Thu 6 Sep 2007
It is no secret that cupcakes are the IN dessert of the moment. From whimsical wedding cakes redeux to the shopping snack that is just too cute to pass up, cupcakes are the new double-tall-vanilla-non-fat-no-foam-extra-hot-latte. Who’s Starbucks? That would be Sprinkles, the little Beverly Hills cupcake shop that could.
Featured in every pop culture media outlet, from the NY Times to NPR, to In Style and In Touch, Sprinkles is moving on up, and out of Beverly Hills’ palm tree lined boulevards and into neighborhoods near you. In addition to new stores opening up in cities across America, the home baker can partake in the madness by picking up a package of Sprinkles Cupcake mix from Williams-Sonoma, for 14 greenbacks. Which is just what I did last week. Of course I needed the requisite muffin tins (I opted for the mini-muffin tin, smaller means I can eat more).
Sprinkles claim to fame is their minimalist presentation, a la Jill Sander if you will. Cup cakes in the sunshine state are frosted in a flat top crowned with a “modernist” double layer candy dot. My container included 12 such dots, which on taste inspection, closely resembled craft candy, having decorated a gingerbread house in 1984, still on display in your grandmother’s china cabinet. Very untasty.

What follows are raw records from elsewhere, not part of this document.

-- ==== Sys2Proof/Laws/State.lean ====
section
/-! SUPPORT. What reading a field gives after an update of one part of the state. -/

namespace Sys2Proof.Machine.State

/-! ### setEng -/

section
variable (s : State) (e : Nat) (x : Engine)

@[simp] theorem setEng_engines : (s.setEng e x).engines = s.engines.put e x := rfl
@[simp] theorem setEng_squares : (s.setEng e x).squares = s.squares := rfl
@[simp] theorem setEng_ranks : (s.setEng e x).ranks = s.ranks := rfl
@[simp] theorem setEng_hub : (s.setEng e x).hub = s.hub := rfl
@[simp] theorem setEng_hbm : (s.setEng e x).hbm = s.hbm := rfl
@[simp] theorem setEng_tile : (s.setEng e x).tile = s.tile := rfl
@[simp] theorem setEng_poison : (s.setEng e x).poison = s.poison := rfl
@[simp] theorem setEng_flaws : (s.setEng e x).flaws = s.flaws := rfl
@[simp] theorem setEng_board : (s.setEng e x).board = s.board := rfl
@[simp] theorem setEng_jobs : (s.setEng e x).jobs = s.jobs := rfl
@[simp] theorem setEng_nextJob : (s.setEng e x).nextJob = s.nextJob := rfl
@[simp] theorem setEng_bellOrder : (s.setEng e x).bellOrder = s.bellOrder := rfl
@[simp] theorem setEng_ctxs : (s.setEng e x).ctxs = s.ctxs := rfl
@[simp] theorem setEng_chains : (s.setEng e x).chains = s.chains := rfl
@[simp] theorem setEng_chst : (s.setEng e x).chst = s.chst := rfl
@[simp] theorem setEng_cxl : (s.setEng e x).cxl = s.cxl := rfl
@[simp] theorem setEng_frx : (s.setEng e x).frx = s.frx := rfl
@[simp] theorem setEng_reqs : (s.setEng e x).reqs = s.reqs := rfl
@[simp] theorem setEng_nextTag : (s.setEng e x).nextTag = s.nextTag := rfl
@[simp] theorem setEng_boot : (s.setEng e x).boot = s.boot := rfl
@[simp] theorem setEng_pins : (s.setEng e x).pins = s.pins := rfl
@[simp] theorem setEng_i3c : (s.setEng e x).i3c = s.i3c := rfl
@[simp] theorem setEng_session : (s.setEng e x).session = s.session := rfl
@[simp] theorem setEng_np : (s.setEng e x).np = s.np := rfl
@[simp] theorem setEng_cmd : (s.setEng e x).cmd = s.cmd := rfl
@[simp] theorem setEng_mg : (s.setEng e x).mg = s.mg := rfl
@[simp] theorem setEng_pw : (s.setEng e x).pw = s.pw := rfl
@[simp] theorem setEng_nv : (s.setEng e x).nv = s.nv := rfl
@[simp] theorem setEng_nvWas : (s.setEng e x).nvWas = s.nvWas := rfl
@[simp] theorem setEng_ik : (s.setEng e x).ik = s.ik := rfl
@[simp] theorem setEng_free : (s.setEng e x).free = s.free := rfl
@[simp] theorem setEng_out : (s.setEng e x).out = s.out := rfl
@[simp] theorem setEng_pending : (s.setEng e x).pending = s.pending := rfl
@[simp] theorem setEng_sqr (j : Nat) : (s.setEng e x).sqr j = s.sqr j := rfl
@[simp] theorem setEng_rank (j : Nat) : (s.setEng e x).rank j = s.rank j := rfl
@[simp] theorem setEng_ctx (j : Byte) : (s.setEng e x).ctx j = s.ctx j := rfl
@[simp] theorem setEng_mapCopy (j : Nat) : (s.setEng e x).mapCopy j = s.mapCopy j := rfl

end

/-! ### modEng -/

section
variable (s : State) (e : Nat) (f : Engine → Engine)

After mixing in my eggs, milk, and lemon zest into the baking mix the cup cakes went upstairs to bake and I set about to make my frosting. I was instructed to sift my three cups of powdered sugar, and I set out with good intentions, fat skimmer in hand, but after sift or two, grew impatient and dumped in the powdered sugar in the mixing bowl.

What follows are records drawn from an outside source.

-- ==== Sys2Proof/Tests/Slice0.lean ====
section
/-! SUPPORT. Tests of the model against numbers of the spec, the smoke test of WellFormed, and for every
statement with hypotheses a state and operands that meet them. -/

namespace Sys2Proof.Machine.Tests

-- The proofs of this file are checked one after another: side by side each waits on a thread of its own.
set_option Elab.async false

open Sys2Proof Sys2Proof.Machine

/-! ### Small states -/

/-- The map entry of a page of local HBM that every ring and context may use, not cached. -/
def openEntry (page : Nat) : Word := BitVec.ofNat 64 (page * 2 ^ 40 + 0xFFFFF9)

/-- An engine in ring 3 that runs job 1 at the start of page 1, with pages 1 and 2 in its translation
    cache. -/
def runner : Engine :=
  { run := .running, job := 1, ctx := 3, pc := 0x40000, trap := { ring := 3 }
    caches := { tlb := [(1, openEntry 1), (2, openEntry 2)] } }

/-- A part after its boot: engine 0 runs job 1 on square 0. -/
def busy : State :=
  { State.reset with
      boot := { State.reset.boot with powered := true, conversion := true, ready := true, step := 9 }
      mg := { State.reset.mg with running := true }
      engines := [(0, runner)]
      squares := [(0, { st := .busy, job := 1, opp := 4 })] }

/-- The same with the engine changed. -/
def busyEng (f : Engine → Engine) : State := busy.modEng 0 f

/-- The engine with registers written. -/
def withRegs (l : List (Reg × Word)) (x : Engine) : Engine := l.foldl (fun x p => x.setReg p.1 p.2) x

/-- A ring-0 version of the engine. -/
def inRing0 (x : Engine) : Engine := { x with trap := { x.trap with ring := 0 } }

/-- Gives the outcome a next state, and does the state hold what a test asks of it? -/
def nextHolds (o : Host.Outcome State Fault Refusal) (p : State → Bool) : Bool :=
  match o with
  | .next t => p t
  | _ => false

/-! ### WellFormed refuses -/

/-- A frame of the debug port. -/
def frameOfData (d : BitVec 32) : IkFrame := { tog := false, data := d, chk := 0 }

/-- A packet with a type, a tag, a code and a payload. -/
def packetOf (typ code : Byte) (tag : BitVec 32) (pay : List Byte) : FrxPacket :=
  { dst := 0, src := 5, typ := typ, route := 0, len := BitVec.ofNat 16 pay.length, tag := tag, code := code,
    addrH := 0, payload := pay }

theorem test_wf_sync_offset : Instr.wf (.syncRegisterStore 0 0x010 0) = false := by decide
theorem test_wf_tender_square : Instr.wf (.tenderGo (.engine 0) 1 0 1) = false := by decide
theorem test_wf_tender_writer : Instr.wf (.tenderGo .steward 0 0 1) = false := by decide
theorem test_wf_engine_register : Instr.wf (.registerWrite (.engine 0) 0xFFFF10000004 0) = false := by decide
theorem test_wf_hub_register : Instr.wf (.registerWrite .steward 0x5FFFFFF8 0) = false := by decide
theorem test_wf_bar_register : Instr.wf (.registerWrite .host 0xC000 0) = false := by decide
theorem test_wf_castle_writer : Instr.wf (.castle .host) = false := by decide
theorem test_wf_rebuild_writer : Instr.wf (.rebuildGo .host) = false := by decide
theorem test_wf_xcoal_reader : Instr.wf (.mgXcoalRead (.engine 0 1) false) = false := by decide
theorem test_wf_self_test : Instr.wf (.selfTestDone [3, 3]) = false := by decide
theorem test_wf_link_width : Instr.wf (.cxlLinkUp 5 4) = false := by decide
theorem test_wf_link_speed : Instr.wf (.cxlLinkUp 4 0) = false := by decide
theorem test_wf_read_request : Instr.wf (.frxReadRequest 0 (packetOf 1 0 0 [])) = false := by decide
theorem test_wf_request_sector :
    Instr.wf (.frxReadRequest 0 (packetOf 1 0 0 (8 :: List.replicate 15 0))) = false := by decide
theorem test_wf_write_request : Instr.wf (.frxWriteRequest 0 (packetOf 2 0 0 [])) = false := by decide
theorem test_wf_amo_request :
    Instr.wf (.frxAmoRequest 0 (packetOf 3 7 0 (List.replicate 24 0))) = false := by decide
theorem test_wf_damo_request : Instr.wf (.frxDamoRequest 0 (packetOf 4 0 0 [])) = false := by decide
theorem test_wf_response : Instr.wf (.frxResponse 0 (packetOf 6 0 0 [])) = false := by decide
theorem test_wf_acknowledge : Instr.wf (.frxWriteAcknowledge 0 (packetOf 6 0 0 [1])) = false := by decide
theorem test_wf_strip : Instr.wf (.frxStrip 0 (packetOf 7 0 0 [])) = false := by decide
theorem test_wf_freeze : Instr.wf (.frxFreezeNotice 0 (packetOf 8 0 0x200 [])) = false := by decide
theorem test_wf_ready : Instr.wf (.frxReadyNotice 0 (packetOf 8 0 0x100 [])) = false := by decide
theorem test_wf_abort : Instr.wf (.frxAbortNotice 0 (packetOf 8 0 0x100 [])) = false := by decide
theorem test_wf_drop : Instr.wf (.drop (frameOfData 3)) = false := by decide
theorem test_wf_abort_frame : Instr.wf (.abort (frameOfData 5)) = false := by decide
theorem test_wf_halt : Instr.wf (.halt (frameOfData 6)) = false := by decide
theorem test_wf_resume : Instr.wf (.resume (frameOfData 5)) = false := by decide
theorem test_wf_step : Instr.wf (.step (frameOfData 3)) = false := by decide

This exercise in cupcake baking, I should add, is the longest workout my Kitchen Aid mixer has seen ever. Shaking like one of those 1950’s weight loss machines, I could see why Cooks Illustrated recently rated this series with a “not recommended.” Rather than puffing out over the sides and creating a rounded mound to frost, my cupcakes shrank a tad after cooking.
As suggested by Sprinkles, I used a small offset spatula to create their iconic flat top rounded edge. Sinking my teeth into the dense lemon sponge cake I wasn’t impressed. The sugar sent my mouth screaming for the toothbrush. To me the cake felt heavy, but Kevin thought otherwise, happily wolfing down more than his fair share. Which brings me to a question. Does food taste better if you don’t cook it?






September 10th, 2007 at 7:12 pm
if you ever make it to Chicago you got to try Molly Cakes.